Stored entries
|---|

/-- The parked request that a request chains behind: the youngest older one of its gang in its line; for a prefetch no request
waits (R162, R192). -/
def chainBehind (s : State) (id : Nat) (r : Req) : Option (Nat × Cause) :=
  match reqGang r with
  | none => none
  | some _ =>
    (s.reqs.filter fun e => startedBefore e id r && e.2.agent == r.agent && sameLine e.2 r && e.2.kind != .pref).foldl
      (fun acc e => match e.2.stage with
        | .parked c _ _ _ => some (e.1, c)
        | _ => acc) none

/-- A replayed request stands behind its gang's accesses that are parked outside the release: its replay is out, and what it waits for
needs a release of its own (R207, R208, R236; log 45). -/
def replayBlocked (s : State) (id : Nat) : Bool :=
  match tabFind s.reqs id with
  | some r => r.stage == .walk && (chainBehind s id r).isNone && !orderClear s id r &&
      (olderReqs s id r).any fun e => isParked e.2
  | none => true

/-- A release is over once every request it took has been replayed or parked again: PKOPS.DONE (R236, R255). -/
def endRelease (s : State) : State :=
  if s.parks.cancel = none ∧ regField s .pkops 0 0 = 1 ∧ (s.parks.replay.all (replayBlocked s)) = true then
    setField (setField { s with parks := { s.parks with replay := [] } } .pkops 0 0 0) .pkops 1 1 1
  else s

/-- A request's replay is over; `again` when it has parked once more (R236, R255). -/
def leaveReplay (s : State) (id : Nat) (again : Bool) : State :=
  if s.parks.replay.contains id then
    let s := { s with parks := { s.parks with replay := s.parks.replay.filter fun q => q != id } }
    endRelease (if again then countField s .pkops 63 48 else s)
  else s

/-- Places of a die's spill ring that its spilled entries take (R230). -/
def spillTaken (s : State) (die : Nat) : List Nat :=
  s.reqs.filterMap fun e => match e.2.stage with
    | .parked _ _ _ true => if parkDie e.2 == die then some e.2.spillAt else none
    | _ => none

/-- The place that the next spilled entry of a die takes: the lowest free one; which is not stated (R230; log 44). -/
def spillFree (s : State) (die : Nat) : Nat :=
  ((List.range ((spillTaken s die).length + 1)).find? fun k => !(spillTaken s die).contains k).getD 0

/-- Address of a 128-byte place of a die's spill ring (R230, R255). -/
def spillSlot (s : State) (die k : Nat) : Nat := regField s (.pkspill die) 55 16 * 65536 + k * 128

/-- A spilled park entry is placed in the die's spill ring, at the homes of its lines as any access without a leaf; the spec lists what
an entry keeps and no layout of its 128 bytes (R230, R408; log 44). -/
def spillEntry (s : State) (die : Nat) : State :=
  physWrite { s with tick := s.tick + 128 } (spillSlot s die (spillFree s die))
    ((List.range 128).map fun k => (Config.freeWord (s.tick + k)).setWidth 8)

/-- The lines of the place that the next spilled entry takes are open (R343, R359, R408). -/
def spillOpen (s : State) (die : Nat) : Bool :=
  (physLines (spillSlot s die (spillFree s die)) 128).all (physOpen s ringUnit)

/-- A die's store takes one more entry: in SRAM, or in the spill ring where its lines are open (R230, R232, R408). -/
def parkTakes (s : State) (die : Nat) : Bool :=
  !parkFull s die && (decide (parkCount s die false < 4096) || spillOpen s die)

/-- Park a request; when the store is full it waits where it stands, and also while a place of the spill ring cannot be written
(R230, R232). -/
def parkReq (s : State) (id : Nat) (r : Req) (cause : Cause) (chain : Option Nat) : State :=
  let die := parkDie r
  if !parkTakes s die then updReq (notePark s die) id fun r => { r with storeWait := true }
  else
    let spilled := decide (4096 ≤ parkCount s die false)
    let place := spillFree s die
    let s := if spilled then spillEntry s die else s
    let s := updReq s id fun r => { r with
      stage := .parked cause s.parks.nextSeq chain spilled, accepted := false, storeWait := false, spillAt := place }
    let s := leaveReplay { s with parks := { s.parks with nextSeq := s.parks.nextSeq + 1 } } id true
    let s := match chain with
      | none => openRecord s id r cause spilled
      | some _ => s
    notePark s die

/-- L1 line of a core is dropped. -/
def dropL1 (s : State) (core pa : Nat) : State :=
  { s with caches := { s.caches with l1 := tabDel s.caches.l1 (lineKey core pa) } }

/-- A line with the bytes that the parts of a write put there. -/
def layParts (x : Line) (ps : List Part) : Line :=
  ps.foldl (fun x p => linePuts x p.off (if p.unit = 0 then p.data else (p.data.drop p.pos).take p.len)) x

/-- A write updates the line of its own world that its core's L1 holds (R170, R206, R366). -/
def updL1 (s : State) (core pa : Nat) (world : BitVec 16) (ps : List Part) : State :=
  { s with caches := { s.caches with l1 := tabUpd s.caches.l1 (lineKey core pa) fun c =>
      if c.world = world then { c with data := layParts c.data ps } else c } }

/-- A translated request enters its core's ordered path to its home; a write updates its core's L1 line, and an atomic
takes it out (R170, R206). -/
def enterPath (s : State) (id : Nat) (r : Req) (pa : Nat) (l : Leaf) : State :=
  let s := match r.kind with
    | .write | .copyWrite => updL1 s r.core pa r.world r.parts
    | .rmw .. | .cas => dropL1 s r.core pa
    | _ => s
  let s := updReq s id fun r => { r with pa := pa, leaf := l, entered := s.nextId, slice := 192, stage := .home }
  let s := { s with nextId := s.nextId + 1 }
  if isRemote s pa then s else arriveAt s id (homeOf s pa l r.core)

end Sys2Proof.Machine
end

|---|

# Task statement
Only lines containing the string "over" belong in the answer; find them in the data above and copy them.

# Exercise output
/-- A release is over once every request it took has been replayed or parked again: PKOPS.DONE (R236, R255). -/
/-- A request's replay is over; `again` when it has parked once more (R236, R255). -/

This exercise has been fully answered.